Requirement -> Which lines of the records below contain the word "Machine"? Show each one.

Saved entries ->
------------------------------

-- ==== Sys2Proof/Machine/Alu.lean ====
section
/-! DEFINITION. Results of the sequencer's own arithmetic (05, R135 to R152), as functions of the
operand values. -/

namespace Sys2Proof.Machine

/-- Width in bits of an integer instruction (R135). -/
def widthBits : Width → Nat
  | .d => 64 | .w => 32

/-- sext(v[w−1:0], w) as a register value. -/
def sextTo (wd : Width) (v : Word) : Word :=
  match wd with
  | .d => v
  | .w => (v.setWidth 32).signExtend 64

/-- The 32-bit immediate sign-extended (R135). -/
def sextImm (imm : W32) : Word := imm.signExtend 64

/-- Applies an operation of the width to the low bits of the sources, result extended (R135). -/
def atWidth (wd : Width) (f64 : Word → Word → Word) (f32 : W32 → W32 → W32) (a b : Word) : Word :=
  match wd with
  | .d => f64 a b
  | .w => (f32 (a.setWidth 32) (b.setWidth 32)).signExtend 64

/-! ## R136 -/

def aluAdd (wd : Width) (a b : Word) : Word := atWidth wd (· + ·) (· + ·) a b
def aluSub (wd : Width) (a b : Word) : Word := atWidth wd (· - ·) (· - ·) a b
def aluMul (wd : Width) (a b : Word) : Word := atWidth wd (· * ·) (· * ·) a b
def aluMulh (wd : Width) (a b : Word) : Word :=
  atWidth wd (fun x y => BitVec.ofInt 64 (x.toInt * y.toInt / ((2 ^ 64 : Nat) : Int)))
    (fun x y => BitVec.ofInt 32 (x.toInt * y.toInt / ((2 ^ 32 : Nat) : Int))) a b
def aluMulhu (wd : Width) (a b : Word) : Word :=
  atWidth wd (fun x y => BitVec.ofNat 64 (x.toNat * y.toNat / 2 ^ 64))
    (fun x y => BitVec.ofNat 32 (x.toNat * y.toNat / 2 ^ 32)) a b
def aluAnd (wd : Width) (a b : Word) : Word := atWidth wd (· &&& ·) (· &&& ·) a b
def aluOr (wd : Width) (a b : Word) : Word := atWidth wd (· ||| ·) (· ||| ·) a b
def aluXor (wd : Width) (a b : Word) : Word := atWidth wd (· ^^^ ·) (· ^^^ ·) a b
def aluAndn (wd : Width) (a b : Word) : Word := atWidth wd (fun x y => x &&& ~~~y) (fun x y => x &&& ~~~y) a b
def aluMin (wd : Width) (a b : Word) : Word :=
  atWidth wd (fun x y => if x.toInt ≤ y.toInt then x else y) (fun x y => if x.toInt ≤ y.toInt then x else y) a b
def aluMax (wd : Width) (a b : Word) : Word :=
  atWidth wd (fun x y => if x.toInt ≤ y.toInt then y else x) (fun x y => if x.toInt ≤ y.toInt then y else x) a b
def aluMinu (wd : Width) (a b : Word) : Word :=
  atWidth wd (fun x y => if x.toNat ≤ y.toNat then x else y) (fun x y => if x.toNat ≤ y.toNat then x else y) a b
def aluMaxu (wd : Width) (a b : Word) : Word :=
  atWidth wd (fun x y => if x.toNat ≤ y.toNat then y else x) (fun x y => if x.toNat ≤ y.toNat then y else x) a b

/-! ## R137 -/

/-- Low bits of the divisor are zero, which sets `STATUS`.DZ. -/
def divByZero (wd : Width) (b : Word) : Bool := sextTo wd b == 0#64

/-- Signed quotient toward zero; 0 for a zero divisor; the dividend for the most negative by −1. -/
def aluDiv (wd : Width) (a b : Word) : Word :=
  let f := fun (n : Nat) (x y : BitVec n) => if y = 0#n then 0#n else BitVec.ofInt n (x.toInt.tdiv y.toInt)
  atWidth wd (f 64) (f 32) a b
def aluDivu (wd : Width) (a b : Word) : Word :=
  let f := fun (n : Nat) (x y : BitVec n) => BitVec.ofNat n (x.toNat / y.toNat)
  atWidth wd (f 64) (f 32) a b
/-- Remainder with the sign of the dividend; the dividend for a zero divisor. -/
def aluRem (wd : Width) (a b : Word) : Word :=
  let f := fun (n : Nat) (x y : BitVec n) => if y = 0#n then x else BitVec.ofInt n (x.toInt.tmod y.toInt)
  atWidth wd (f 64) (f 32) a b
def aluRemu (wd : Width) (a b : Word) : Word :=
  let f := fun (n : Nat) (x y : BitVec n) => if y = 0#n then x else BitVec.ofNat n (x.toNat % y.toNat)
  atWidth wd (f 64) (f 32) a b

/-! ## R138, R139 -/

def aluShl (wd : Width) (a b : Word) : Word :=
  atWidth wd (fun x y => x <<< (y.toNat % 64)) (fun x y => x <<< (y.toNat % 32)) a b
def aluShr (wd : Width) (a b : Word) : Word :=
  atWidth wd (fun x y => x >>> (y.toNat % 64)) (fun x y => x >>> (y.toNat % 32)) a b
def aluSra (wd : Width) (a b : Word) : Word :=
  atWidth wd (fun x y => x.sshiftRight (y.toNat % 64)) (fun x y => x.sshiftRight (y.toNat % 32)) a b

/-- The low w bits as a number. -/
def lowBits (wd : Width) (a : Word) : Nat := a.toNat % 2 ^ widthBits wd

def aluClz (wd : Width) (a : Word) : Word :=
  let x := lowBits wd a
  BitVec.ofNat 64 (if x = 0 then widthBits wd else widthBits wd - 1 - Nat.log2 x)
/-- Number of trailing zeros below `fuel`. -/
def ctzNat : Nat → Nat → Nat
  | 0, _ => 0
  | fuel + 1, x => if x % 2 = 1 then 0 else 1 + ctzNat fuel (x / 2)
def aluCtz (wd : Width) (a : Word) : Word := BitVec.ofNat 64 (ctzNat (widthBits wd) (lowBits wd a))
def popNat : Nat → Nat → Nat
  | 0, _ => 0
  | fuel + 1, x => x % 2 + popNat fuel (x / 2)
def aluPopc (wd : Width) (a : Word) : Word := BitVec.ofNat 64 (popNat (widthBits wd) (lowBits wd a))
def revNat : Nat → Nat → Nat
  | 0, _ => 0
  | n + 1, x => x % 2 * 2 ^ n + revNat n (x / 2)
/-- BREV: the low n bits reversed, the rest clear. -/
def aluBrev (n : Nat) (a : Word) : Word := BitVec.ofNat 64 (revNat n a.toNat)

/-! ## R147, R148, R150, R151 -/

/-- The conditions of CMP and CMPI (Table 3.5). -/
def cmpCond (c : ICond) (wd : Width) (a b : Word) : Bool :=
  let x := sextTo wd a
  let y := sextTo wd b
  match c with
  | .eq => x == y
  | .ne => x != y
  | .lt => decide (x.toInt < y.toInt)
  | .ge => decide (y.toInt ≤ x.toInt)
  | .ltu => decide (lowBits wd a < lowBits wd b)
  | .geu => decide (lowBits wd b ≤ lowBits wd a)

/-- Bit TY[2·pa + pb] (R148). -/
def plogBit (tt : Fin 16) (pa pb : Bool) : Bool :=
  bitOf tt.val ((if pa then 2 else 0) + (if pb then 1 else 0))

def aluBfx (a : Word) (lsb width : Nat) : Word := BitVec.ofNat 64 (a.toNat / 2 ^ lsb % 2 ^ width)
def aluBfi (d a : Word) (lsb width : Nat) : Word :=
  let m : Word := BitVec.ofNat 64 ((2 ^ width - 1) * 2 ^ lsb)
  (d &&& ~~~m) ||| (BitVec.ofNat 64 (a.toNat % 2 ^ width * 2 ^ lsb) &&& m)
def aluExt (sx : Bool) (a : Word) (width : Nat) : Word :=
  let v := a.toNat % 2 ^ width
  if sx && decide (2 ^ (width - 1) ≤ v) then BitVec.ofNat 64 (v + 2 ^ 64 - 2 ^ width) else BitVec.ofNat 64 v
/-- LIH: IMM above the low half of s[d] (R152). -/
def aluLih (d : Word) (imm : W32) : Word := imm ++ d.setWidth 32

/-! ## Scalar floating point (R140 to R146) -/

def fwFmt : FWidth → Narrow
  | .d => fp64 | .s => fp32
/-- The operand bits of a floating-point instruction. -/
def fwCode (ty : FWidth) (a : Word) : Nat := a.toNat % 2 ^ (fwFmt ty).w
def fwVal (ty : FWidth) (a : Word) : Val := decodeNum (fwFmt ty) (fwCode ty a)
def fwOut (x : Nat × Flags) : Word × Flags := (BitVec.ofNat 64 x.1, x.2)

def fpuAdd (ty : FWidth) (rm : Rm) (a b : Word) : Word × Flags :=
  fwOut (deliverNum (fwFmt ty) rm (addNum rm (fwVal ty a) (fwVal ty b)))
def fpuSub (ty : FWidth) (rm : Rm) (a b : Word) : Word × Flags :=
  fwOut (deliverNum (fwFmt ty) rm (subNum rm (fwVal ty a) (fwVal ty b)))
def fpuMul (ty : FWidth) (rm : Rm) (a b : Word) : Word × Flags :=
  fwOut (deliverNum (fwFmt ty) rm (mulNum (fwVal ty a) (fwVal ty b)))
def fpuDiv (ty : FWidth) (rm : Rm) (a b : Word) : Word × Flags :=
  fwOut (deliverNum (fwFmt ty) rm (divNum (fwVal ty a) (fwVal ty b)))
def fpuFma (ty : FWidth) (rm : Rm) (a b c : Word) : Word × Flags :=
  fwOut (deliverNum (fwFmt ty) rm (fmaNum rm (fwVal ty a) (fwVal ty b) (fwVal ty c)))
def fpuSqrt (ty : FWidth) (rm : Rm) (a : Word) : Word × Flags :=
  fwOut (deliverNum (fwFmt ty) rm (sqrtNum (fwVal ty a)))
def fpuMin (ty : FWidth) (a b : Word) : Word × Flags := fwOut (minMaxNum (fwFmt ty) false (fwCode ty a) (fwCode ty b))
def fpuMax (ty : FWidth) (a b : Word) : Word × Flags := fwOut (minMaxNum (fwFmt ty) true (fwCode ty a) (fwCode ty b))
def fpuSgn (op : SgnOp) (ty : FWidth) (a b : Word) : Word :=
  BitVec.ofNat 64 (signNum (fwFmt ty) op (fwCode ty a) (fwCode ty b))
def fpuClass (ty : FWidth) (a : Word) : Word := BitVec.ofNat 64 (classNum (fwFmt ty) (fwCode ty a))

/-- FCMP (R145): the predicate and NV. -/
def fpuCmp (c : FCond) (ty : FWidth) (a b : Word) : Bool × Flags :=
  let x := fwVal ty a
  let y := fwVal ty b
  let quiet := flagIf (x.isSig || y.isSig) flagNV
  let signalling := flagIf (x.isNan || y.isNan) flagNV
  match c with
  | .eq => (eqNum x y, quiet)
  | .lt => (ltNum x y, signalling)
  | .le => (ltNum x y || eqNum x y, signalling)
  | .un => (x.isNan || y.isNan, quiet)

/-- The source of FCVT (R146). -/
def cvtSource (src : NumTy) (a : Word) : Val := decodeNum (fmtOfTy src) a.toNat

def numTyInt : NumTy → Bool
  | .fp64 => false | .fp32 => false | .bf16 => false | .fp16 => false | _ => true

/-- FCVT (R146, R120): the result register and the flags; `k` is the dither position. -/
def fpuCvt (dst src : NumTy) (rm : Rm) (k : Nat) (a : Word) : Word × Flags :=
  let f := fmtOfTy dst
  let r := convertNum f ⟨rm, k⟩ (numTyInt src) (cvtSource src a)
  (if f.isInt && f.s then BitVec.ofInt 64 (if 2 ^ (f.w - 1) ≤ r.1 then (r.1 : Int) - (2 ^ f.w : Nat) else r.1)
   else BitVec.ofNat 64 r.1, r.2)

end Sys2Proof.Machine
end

------------------------------

Exercise response ->
-- ==== Sys2Proof/Machine/Alu.lean ====
namespace Sys2Proof.Machine
end Sys2Proof.Machine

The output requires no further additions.